TASK OBJECTIVE:
Each line that holds the word "asking" counts once; give the total for the records below and nothing else.

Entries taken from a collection
-- ==== Sys2Proof/Machine/Ring.lean ====
section
/-! DEFINITION. The Ring Port's shared operations: asks and their withdrawal (R148), busy markers and idle timers (R150,
R151), the transaction engine's request frames (R143, R144), protection (R167), the forward slot (8.4) and the
Ring Arbiter with the Idle Poller's due set (R149, R152). -/

namespace Sys2Proof.Machine

/-! ### Busy markers and idle timers -/

/-- The device at an address changed. -/
def modDeviceAt (a : Byte) (f : Device → Device) (s : State) : State :=
  match deviceIdx s a with
  | some i => modDevice i f s
  | none => s

/-- A busy marker is set: the idle timer stops and the entry leaves the due set as a poll (R151, R152). -/
def Device.setBusy (d : Device) : Device := { d with busy := true, idleTimer := false, duePoll := false }

/-- A busy marker is cleared; the idle timer of an UP entry is then started (R150). -/
def Device.clearBusy (d : Device) : Device :=
  if d.busy then { d with busy := false, idleTimer := d.link == .up } else d

/-- A reply restarts the idle timer of an UP entry whose busy marker is clear (R147, R151). -/
def Device.replied (d : Device) : Device :=
  if d.link = .up ∧ d.busy = false then { d with idleTimer := true } else d

def setBusyAt (a : Byte) (s : State) : State := modDeviceAt a Device.setBusy s

def clearBusyAt (a : Byte) (s : State) : State := modDeviceAt a Device.clearBusy s

/-- Both devices of a station become busy (R150). -/
def setBusyStation (st : St) (s : State) : State := setBusyAt (lampOf s st) (setBusyAt (cameraOf s st) s)

/-- Both devices of a station are busy no longer (R150, R184). -/
def clearBusyStation (st : St) (s : State) : State := clearBusyAt (lampOf s st) (clearBusyAt (cameraOf s st) s)

/-! ### Asks (R148) -/

/-- A Station Sequencer's ask; for a device that is not UP it is not stood, and nothing is sent. -/
def placeAsk (st : St) (address kind : Byte) (payload : List Byte) (purpose : Purpose) (s : State) : State :=
  if isUp s address then
    { s with ring := { s.ring with asks := s.ring.asks.set st.val (some ⟨address, kind, payload, purpose⟩) st.isLt } }
  else s

/-- A station's ask to its camera. -/
def askCamera (st : St) (kind : Byte) (purpose : Purpose) (s : State) : State :=
  placeAsk st (cameraOf s st) kind [] purpose s

/-- A Station Sequencer withdraws its ask. -/
def dropAsk (st : St) (s : State) : State :=
  { s with ring := { s.ring with asks := s.ring.asks.set st.val none st.isLt } }

/-- The Label Composer's ask to the printer. -/
def placeComposerAsk (address kind : Byte) (payload : List Byte) (purpose : Purpose) (s : State) : State :=
  if isUp s address then { s with ring := { s.ring with composerAsk := some ⟨address, kind, payload, purpose⟩ } }
  else s

/-- The Label Composer withdraws its ask. -/
def dropComposerAsk (s : State) : State := { s with ring := { s.ring with composerAsk := none } }

/-- The ending of the transaction that a requester has in progress is no longer acted on (R67, R184). -/
def detach (r : Requester) (s : State) : State :=
  { s with ring := { s.ring with
      engine := s.ring.engine.map fun t => if t.requester = r then { t with detached := true } else t } }

/-- Whether a transaction of the station is in progress and its ending will be acted on. -/
def inProgress (s : State) (st : St) : Bool :=
  match s.ring.engine with
  | some t => t.requester == .station st && !t.detached
  | none => false

/-! ### The forward slot (8.4) -/

/-- Whether a console frame is reserved to the controller by the tables as they stand (R167, checks 1 and 2). -/
def isProtected (s : State) (f : LinkFrame) : Bool :=
  ((f.kind == kindLampSet || f.kind == kindShoot || f.kind == kindAdvance || f.kind == kindRewind)
      && (match boundStation s f.dst with | some st => s.bindings[st].enabled | none => false))
    || (f.kind == kindPrint
      && (match deviceIdx s f.dst with
          | some i => match s.devices[i] with | some d => d.cls == .printer | none => false
          | none => false))

/-- The frame in the forward slot is answered, and the slot is EMPTY (R169). -/
def answerForward (r : Record) (s : State) : State := answerWith r { s with slot := .empty }

/-- A frame enters the EMPTY slot with an ask, or is answered DEVICE_DOWN at once (R148, R168, R169). -/
def enterSlot (f : LinkFrame) (s : State) : State :=
  if isUp s f.dst then { s with slot := .asking f }
  else answerForward (.result f.tag .deviceDown []) s

/-- A device that leaves UP, or is removed, while the slot's ask for it stands (R148). -/
def slotDeviceDown (a : Byte) (s : State) : State :=
  match s.slot with
  | .asking f => if f.dst = a then answerForward (.result f.tag .deviceDown []) s else s
  | .empty | .running _ => s

/-! ### The Idle Poller's due set (R152) -/

/-- Whether the latched items of an entry's reports go upstream (R154). -/
def goesUpstream (s : State) (d : Device) : Bool :=
  match d.cls with
  | .lamp => true
  | .other => true
  | .printer => false
  | .camera => match cameraStation s d.addr with | some st => !s.bindings[st].enabled | none => true

/-- Whether the Idle Poller can serve an entry now (R152, R155). -/
def servable (s : State) (i : Fin 16) : Bool :=
  match s.devices[i] with
  | none => false
  | some d =>
    ((d.dueWake && (d.link == .absent || d.link == .lost)) || (d.duePoll && d.link == .up && !d.busy))
      && (s.ring.heldReports.isEmpty || !goesUpstream s d)

/-- The entry that comes `k` places after another, wrapping from 15 to 0. -/
def entryAfter (i : Fin 16) (k : Nat) : Fin 16 := ⟨(i.val + k) % 16, Nat.mod_lt _ (by decide)⟩

/-- The entry to be served next: the first servable one after the last served (R152). -/
def nextServed (s : State) : Option (Fin 16) :=
  ((List.range 16).map fun k => entryAfter s.ring.lastServed (k + 1)).find? (servable s)

/-! ### The engine and the Arbiter (R143, R144, R149) -/

/-- The next request tag (R143). -/
def nextTag (t : Byte) : Byte := t + 1

/-- A transaction of the controller's own starts: the entry's tag is advanced and the request built (R143, R144). -/
def startOwn (r : Requester) (i : Fin 16) (kind : Byte) (payload : List Byte) (purpose : Purpose) (s : State) : State :=
  match s.devices[i] with
  | none => s
  | some d =>
    let t : Transaction :=
      { requester := r, entry := i, cls := d.cls, purpose := purpose
        request := ⟨d.addr, ownAddress s.pins, kind, nextTag d.tag, payload⟩
        attempt := 1, orphan := false, void := false, detached := false, opened := 0 }
    { modDevice i (fun d => { d with tag := nextTag d.tag }) s with ring := { s.ring with engine := some t } }

/-- The sending of the request frame ends (R144): RDIR is released after the last CRC byte, and the reply window opens. -/
def Transaction.sent (t : Transaction) : Transaction := { t with opened := max t.opened t.attempt }

/-- What passes while no command waits: the frame that is being sent on the ring is sent to its end. While nRESET is low
nothing is sent (R180). -/
def ringFrameSent (s : State) : State :=
  if s.pins.nresetLow then s
  else { s with ring := { s.ring with engine := s.ring.engine.map Transaction.sent } }

/-- The PRINT that is sent counts as a reprint when one was sent before for this label and a pause lies between (R127). -/
def countPrint (purpose : Purpose) (s : State) : State :=
  if purpose = .print then
    modComposer (fun c =>
      { c with
          strips := if c.again && c.sent then
              c.strips.modifyHead fun p => { p with reprints := min (p.reprints + 1) 65535 }
            else c.strips
          sent := true, again := false }) s
  else s

/-- Whether a requester has a standing ask (R148). The Idle Poller asks whenever it can serve an entry (R152). -/
def hasAsk (s : State) : Requester → Bool
  | .forward => match s.slot with | .asking _ => true | .empty | .running _ => false
  | .station st => s.ring.asks[st].isSome
  | .composer => s.ring.composerAsk.isSome
  | .idlePoller => (nextServed s).isSome

/-- The place of a requester in the circle (R149). -/
def Requester.place : Requester → Nat
  | .forward => 0
  | .station st => 1 + st.val
  | .composer => 5
  | .idlePoller => 6

/-- The circle of requesters (R149). -/
def circle : List Requester :=
  [.forward, .station 0, .station 1, .station 2, .station 3, .composer, .idlePoller]

/-- The circle from the requester after a given one (R149). -/
def circleAfter (r : Requester) : List Requester := circle.drop (r.place + 1) ++ circle.take (r.place + 1)

/-- The requester that is granted next (R149). DESIGN CHOICE: two asks that reach an idle Arbiter within one act are granted
in the order of the circle too (log 46). -/
def nextGranted (s : State) : Option Requester := (circleAfter s.ring.lastGranted).find? (hasAsk s)

/-- The grant of the forward slot: a frame that is now protected is answered and not sent (R169). -/
def grantForward (s : State) : State :=
  match s.slot with
  | .asking f =>
    if isProtected s f then answerForward (.result f.tag .protectedDevice []) s
    else match deviceIdx s f.dst with
      | some i => match s.devices[i] with
        | some d =>
          let t : Transaction :=
            { requester := .forward, entry := i, cls := d.cls, purpose := .forwarded, request := f
              attempt := 1, orphan := false, void := false, detached := false, opened := 0 }
          { s with slot := .running f, ring := { s.ring with engine := some t } }
        | none => answerForward (.result f.tag .deviceDown []) s
      | none => answerForward (.result f.tag .deviceDown []) s
  | .empty | .running _ => s

/-- The grant of a Station Sequencer's ask, which is spent. -/
def grantStation (st : St) (s : State) : State :=
  match s.ring.asks[st] with
  | some a => match deviceIdx s a.address with
    | some i => startOwn (.station st) i a.kind a.payload a.purpose (dropAsk st s)
    | none => dropAsk st s
  | none => s

/-- The grant of the Label Composer's ask, which is spent. -/
def grantComposer (s : State) : State :=
  match s.ring.composerAsk with
  | some a => match deviceIdx s a.address with
    | some i => countPrint a.purpose (startOwn .composer i a.kind a.payload a.purpose (dropComposerAsk s))
    | none => dropComposerAsk s
  | none => s

/-- The grant of the Idle Poller: a wake makes the entry WAKING, a poll sends STATUS (R141, R152). -/
def grantIdle (s : State) : State :=
  match nextServed s with
  | none => s
  | some i => match s.devices[i] with
    | none => s
    | some d =>
      let s := { s with ring := { s.ring with lastServed := i } }
      if d.link = .up then
        startOwn .idlePoller i kindStatus [] .idlePoll (modDevice i (fun d => { d with duePoll := false }) s)
      else
        startOwn .idlePoller i kindWake [] .wake
          (modDevice i (fun d => { d with dueWake := false, link := .waking (d.link == .lost) }) s)

/-- One grant (R149). -/
def grantTo (r : Requester) (s : State) : State :=
  let s := { s with ring := { s.ring with lastGranted := r } }
  match r with
  | .forward => grantForward s
  | .station st => grantStation st s
  | .composer => grantComposer s
  | .idlePoller => grantIdle s

/-- While the engine is idle and an ask stands, the next requester of the circle is granted. A grant that sends nothing
(R169) is followed by the next at once. -/
def grantLoop : Nat → State → State
  | 0, s => s
  | n + 1, s =>
    match s.ring.engine with
    | some _ => s
    | none => match nextGranted s with
      | some r => grantLoop n (grantTo r s)
      | none => s

/-- The Arbiter's part at the end of every act (R149). -/
def arbitrate (s : State) : State := grantLoop 8 s

end Sys2Proof.Machine
end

SOLUTION:
4